/-- How a part of a memory operation can end early: with one of the causes of R288 and R290, or at a recorded stop. -/
def Stop.OfTransaction (e : Stop) : Prop :=
  (∃ c ∈ [Cause.transport, .noPresence, .crc, .response], e = .err c) ∨ ∃ h, e = .halt h

/-- The sequence runs the same whatever the chunk cursor, and leaves it. -/
def Proc.IgnoresCursor (m : Proc α) : Prop :=
  ∀ (s : State) (c : Option Cursor), run m { s with cursor := c } = ((run m s).1, { (run m s).2 with cursor := c })

/-- A part of a memory operation: it has nothing to do with the chunk cursor, it keeps the frame, and where MODE is legal it ends
early only as a transaction can. -/
structure Proc.Part (m : Proc α) : Prop where
  run_cursor : IgnoresCursor m
  framed : Framed m
  fails : ∀ s e, s.ModeLegal → (run m s).1 = .error e → e.OfTransaction

theorem Frame.modeLegal {s t : State} (h : Frame s t) (hs : s.ModeLegal) : t.ModeLegal := by
  rwa [State.ModeLegal, State.modeReadable, h.mode, h.modeWritten, h.unwrittenFaults]

theorem Proc.Part.cursor_eq {m : Proc α} (h : Part m) (s : State) : (run m s).2.cursor = s.cursor :=
  congrArg (fun r => r.2.cursor) (h.run_cursor s s.cursor)

/-- A sequence that never ends early. -/
theorem Proc.Part.of_ok {m : Proc α} (hcursor : IgnoresCursor m) (hframed : Framed m)
    (hok : ∀ s, ∃ v, (run m s).1 = .ok v) : Part m where
  run_cursor := hcursor
  framed := hframed
  fails s e _ he := by
    obtain ⟨v, hv⟩ := hok s
    cases hv.symm.trans he

theorem Proc.part_pure (v : α) : Part (pure v : Proc α) := .of_ok (fun _ _ => rfl) (framed_pure v) fun _ => ⟨v, rfl⟩

theorem Proc.part_look {f : State → α} (hf : ∀ (s : State) (c : Option Cursor), f { s with cursor := c } = f s) :
    Part (look f) :=
  .of_ok (fun s c => by rw [run_look, run_look, hf]) (framed_look f) fun s => ⟨f s, rfl⟩

theorem Proc.part_fail {c : Cause} (hc : c ∈ [Cause.transport, .noPresence, .crc, .response]) : Part (fail c : Proc α) where
  run_cursor _ _ := rfl
  framed := framed_fail c
  fails := by
    rintro s e - ⟨⟩
    exact .inl ⟨c, hc, rfl⟩

theorem Proc.part_stop (h : Halt) : Part (stop h : Proc α) where
  run_cursor _ _ := rfl
  framed := framed_stop h
  fails := by
    rintro s e - ⟨⟩
    exact .inr ⟨h, rfl⟩

theorem part_require (ok : Bool) {c : Cause} (hc : c ∈ [Cause.transport, .noPresence, .crc, .response]) :
    Part (require ok c) := by
  cases ok
  · exact part_fail hc
  · exact part_pure ()

theorem Proc.part_bind {m : Proc α} {f : α → Proc β} (hm : Part m) (hf : ∀ v, Part (f v)) : Part (m >>= f) where
  run_cursor s c := by
    rw [run_bind, run_bind, hm.run_cursor s c]
    rcases run m s with ⟨_ | v, t⟩
    · rfl
    · exact (hf v).run_cursor t c
  framed := framed_bind hm.framed fun v => (hf v).framed
  fails s e hs he := by
    have hframe := hm.framed s
    rcases hr : run m s with ⟨e' | v, t⟩
    · rw [run_bind_error hr] at he
      cases he
      exact hm.fails s e hs (by rw [hr])
    · rw [run_bind_ok hr] at he
      rw [hr] at hframe
      exact (hf v).fails t e (hframe.modeLegal hs) he

/-- A sequence run between two changes of transient state other than the cursor, the second made on every exit. -/
theorem Proc.part_enclosed {m : Proc α} {enter leave : State → State} (hm : Part m)
    (henter : ∀ (s : State) c, enter { s with cursor := c } = { enter s with cursor := c })
    (hleave : ∀ (s : State) c, leave { s with cursor := c } = { leave s with cursor := c })
    (hframe : ∀ s, Frame s (enter s)) (hframe' : ∀ s, Frame s (leave s)) :
    Part (update enter >>= fun _ => m.ensuring leave) where
  run_cursor s c := by
    rw [run_bind_ok (run_update _ _), run_bind_ok (run_update _ _), run_ensuring, run_ensuring, henter, hm.run_cursor, hleave]
  framed := framed_bind (framed_update hframe) fun _ => framed_ensuring hm.framed hframe'
  fails s e hs he := hm.fails (enter s) e ((hframe s).modeLegal hs) he

/-- A change of the state that has nothing to do with the cursor. -/
theorem Proc.part_update {g : State → State}
    (hg : ∀ (s : State) c, g { s with cursor := c } = { g s with cursor := c }) (hframe : ∀ s, Frame s (g s)) :
    Part (update g) :=
  .of_ok (fun s c => by rw [run_update, run_update, hg]) (framed_update hframe) fun _ => ⟨(), rfl⟩

/-! ### Calls, bits, bytes and resets -/

theorem part_callOr {e : PortEvent} (he : e.isCall = true) : Part (callOr e .transport) where
  run_cursor s c := by
    have hanswer : (({ s with cursor := c } : State).emit e).answer = (s.emit e).answer := rfl
    rw [run_callOr, run_callOr, hanswer]
    split <;> rfl
  framed := framed_callOr _ he
  fails s e _ h := by
    rw [run_callOr] at h
    split at h <;> cases h
    exact .inl ⟨.transport, by simp, rfl⟩

theorem part_emit {e : PortEvent} (he : e.isCall = false) : Part (update fun s => s.emit e) :=
  part_update (fun _ _ => rfl) fun s => .of_emit s e he

theorem part_busWrite (b : Bool) : Part (busWrite b) :=
  part_bind (part_callOr rfl) fun _ => part_update (fun _ _ => rfl) fun s => .of_transient s _ _ _ _ _ _ _

theorem part_busRead : Part busRead := part_bind (part_callOr rfl) fun _ => part_pure _

theorem part_delayUs (n : Nat) : Part (delayUs n) := part_emit rfl

theorem part_critical {m : Proc α} (hm : Part m) : Part (critical m) :=
  part_enclosed hm (fun _ _ => rfl) (fun _ _ => rfl) .of_irqOff .of_irqOn

theorem part_writeSlot (P : Profile) (b : Bool) : Part (writeSlot P b) :=
  part_bind (part_busWrite _) fun _ => part_bind (part_delayUs _) fun _ => part_bind (part_busWrite _) fun _ => part_delayUs _

theorem part_readSlot (P : Profile) : Part (readSlot P) :=
  part_bind (part_busWrite _) fun _ => part_bind (part_delayUs _) fun _ => part_bind (part_busWrite _) fun _ =>
    part_bind (part_delayUs _) fun _ => part_bind part_busRead fun _ => part_bind (part_delayUs _) fun _ => part_pure _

☆ ☆ ☆ ☆ ☆

#### Exercise prompt
An exact copy of the lines above, from the one containing "exact (hf v).fails" through the one containing "part_update (fun _ _ => rfl) fun s => .of_emit", is the whole of the answer.

#### Task answer
      exact (hf v).fails t e (hframe.modeLegal hs) he

/-- A sequence run between two changes of transient state other than the cursor, the second made on every exit. -/
theorem Proc.part_enclosed {m : Proc α} {enter leave : State → State} (hm : Part m)
    (henter : ∀ (s : State) c, enter { s with cursor := c } = { enter s with cursor := c })
    (hleave : ∀ (s : State) c, leave { s with cursor := c } = { leave s with cursor := c })
    (hframe : ∀ s, Frame s (enter s)) (hframe' : ∀ s, Frame s (leave s)) :
    Part (update enter >>= fun _ => m.ensuring leave) where
  run_cursor s c := by
    rw [run_bind_ok (run_update _ _), run_bind_ok (run_update _ _), run_ensuring, run_ensuring, henter, hm.run_cursor, hleave]
  framed := framed_bind (framed_update hframe) fun _ => framed_ensuring hm.framed hframe'
  fails s e hs he := hm.fails (enter s) e ((hframe s).modeLegal hs) he

/-- A change of the state that has nothing to do with the cursor. -/
theorem Proc.part_update {g : State → State}
    (hg : ∀ (s : State) c, g { s with cursor := c } = { g s with cursor := c }) (hframe : ∀ s, Frame s (g s)) :
    Part (update g) :=
  .of_ok (fun s c => by rw [run_update, run_update, hg]) (framed_update hframe) fun _ => ⟨(), rfl⟩

/-! ### Calls, bits, bytes and resets -/

theorem part_callOr {e : PortEvent} (he : e.isCall = true) : Part (callOr e .transport) where
  run_cursor s c := by
    have hanswer : (({ s with cursor := c } : State).emit e).answer = (s.emit e).answer := rfl
    rw [run_callOr, run_callOr, hanswer]
    split <;> rfl
  framed := framed_callOr _ he
  fails s e _ h := by
    rw [run_callOr] at h
    split at h <;> cases h
    exact .inl ⟨.transport, by simp, rfl⟩

theorem part_emit {e : PortEvent} (he : e.isCall = false) : Part (update fun s => s.emit e) :=
  part_update (fun _ _ => rfl) fun s => .of_emit s e he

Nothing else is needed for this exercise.